Regenerative Medicine – Cell Therapy Platform
NeoCart is a three-dimensional tissue-engineered disc of new cartilage that is manufactured by growing chondrocytes, the cells responsible for maintaining cartilage health. The chondrocytes are derived from the patient on a unique scaffold. The Company believes NeoCart has the potential to accelerate healing and reduce pain by reconstructing a patient's previously damaged knee cartilage. It treats pain at the source, creating a similar, functional joint surface as it was before the injury. Ultimately, the therapy's goal is to prevent a patient's progression toward osteoarthritis, reduce pain, and improve function of the joint. In May 2022, the FDA granted a Regenerative Medicine Advanced Therapy ("RMAT") designation to NeoCart for the repair of knee cartilage injuries in adults. The Company is currently working with the FDA to finalize the Phase 3 clinical trial protocol necessary to advance the clinical development of NeoCart for eventual market authorization.
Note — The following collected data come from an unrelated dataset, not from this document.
-- ==== Sys2Proof/Machine/HostAccess.lean ====
section
/-!
DEFINITION. What a host access and a hardware reset do (20_memory.md R72 to R80, 30_encoding.md R114,
70_reset_and_hazards.md R280 to R282).
-/
namespace Sys2Proof.Machine

/-- The size of the window, 256 KiB (20_memory.md R70). -/
def windowSize : Nat := 0x40000

/-- The only access: an aligned 32-bit word of the window (R72, R74). -/
def accessAllowed (off size : Nat) : Bool := size == 4 && off % 4 == 0 && off < windowSize

/-- The bus gives a response to the host; the block records nothing of it (R80; log 5). -/
def State.respond (s : State) (r : BusResponse) : State := { s with response := some r }

/-- BusError: no effect (R72, R77, R78, R80). -/
def busErrorAt (s : State) : State := s.respond .busError

/-- A host read of element `i`: what it holds, or a free value where the spec calls it unspecified
(R74; 10_state.md R55, R62, R66). -/
def hostReadElem (b : Buffer) (i : Nat) : StateM State Word := fun s =>
  if s.elemSpecified b i then readElem b i s else drawWord s

/-- The response to a read of a register: its value, or BusError on CMD (R74, R78). -/
def hostReadRegister (r : Register) (s : State) : State :=
  match s.register? r with
  | some w => s.respond (.readOk w)
  | none => busErrorAt s

/-- The response to a read of an offset that is no register: the element implemented there, or BusError
(R74, R77). -/
def hostReadWindow (off : Nat) (s : State) : State :=
  match locate s.cfg off with
  | some (b, i) =>
    let r := hostReadElem b i s
    r.2.respond (.readOk r.1)
  | none => busErrorAt s

/-- MemRead(off, size) (R74). -/
def hostRead (off size : Nat) (s : State) : State :=
  if accessAllowed off size then
    match registerAt off with
    | some r => hostReadRegister r s
    | none => hostReadWindow off s
  else busErrorAt s

/-- A write to a register other than CMD: MEL_FLOOR takes any pattern (10_state.md R49), every other one is
read-only (R78). -/
def hostWriteRegister (r : Register) (v : Word) (s : State) : State :=
  match r with
  | .melFloor => { s with melFloor := v }.respond .writeOk
  | .id | .cmd | .result | .status | .fftM | .dctN | .melNb | .melLen | .cap0 | .cap1 => busErrorAt s

/-- A write to an offset that is no register: the element of a writable buffer implemented there takes all 32
bits, anything else is BusError (R75, R77, R78). -/
def hostWriteWindow (off : Nat) (v : Word) (s : State) : State :=
  match locate s.cfg off with
  | some (b, i) => if b.hostWritable then ((writeElem b i v s).2).respond .writeOk else busErrorAt s
  | none => busErrorAt s

/-- MemWrite(off, size, v) to another offset than CMD (R75). -/
def hostWrite (off size : Nat) (v : Word) (s : State) : State :=
  if accessAllowed off size then
    match registerAt off with
    | some r => hostWriteRegister r v s
    | none => hostWriteWindow off v s
  else busErrorAt s

/-- A write of w to CMD (R79, 30_encoding.md R114): step 1 raises IllegalCommand on a word that does not
decode; a word that decodes runs its command. The bus response is ok whatever the outcome. -/
def command (w : Word) (s : State) : Host.Outcome State Fault Refusal :=
  match decode w with
  | .ok i => exec i (s.respond .writeOk)
  | .error _ => .next ((s.respond .writeOk).raise none .illegalCommand)

/-- Whether a host event is an access that executes a command (R79). -/
def isCommandWrite (off size : Nat) : Bool := size == 4 && off == Register.cmd.offset

/-- One host access or hardware reset, to completion (R85). -/
def perform (e : HostEvent) (s : State) : Host.Outcome State Fault Refusal :=
  match e with
  | .read off size => .next (hostRead off size s)
  | .write off size v => if isCommandWrite off size then command v s else .next (hostWrite off size v s)
  | .hardwareReset => .next s.hardwareReset

/-- The state with the host events still to come replaced. -/
def State.withHost (s : State) (h : List HostEvent) : State := { s with host := h }

/-- The host event that issues a command word (30_encoding.md R112). -/
def commandEvent (w : Word) : HostEvent := .write Register.cmd.offset 4 w

end Sys2Proof.Machine
end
Going Concern Consideration
The condensed consolidated financial statements have been prepared in accordance with accounting principles generally accepted in the United States ("GAAP") assuming the Company will continue as a going concern. As of September 30, 2022, the Company had cash and cash equivalents of approximately $101.6 million, which the Company believes will enable it to fund its operations into the fourth quarter of 2023. The cash runway is based on management's updated projections, including the removal of external expenditures for COVAXIN beyond the ongoing Phase 2/3 immuno-bridging and broadening clinical trial. The Company anticipates that the continued development of its COVID-19 vaccine candidates will require government funding to support the regulatory pathway of such candidates. There can be no assurance, however, that the Company will be successful in obtaining such funding in sufficient amounts, on terms acceptable to the Company, or at all. As the result of the updated projections, the Company believes that its cash and cash equivalents will enable the funding of its operating expenses and capital expenditure requirements through at least one year from the date the condensed consolidated financial statements are issued.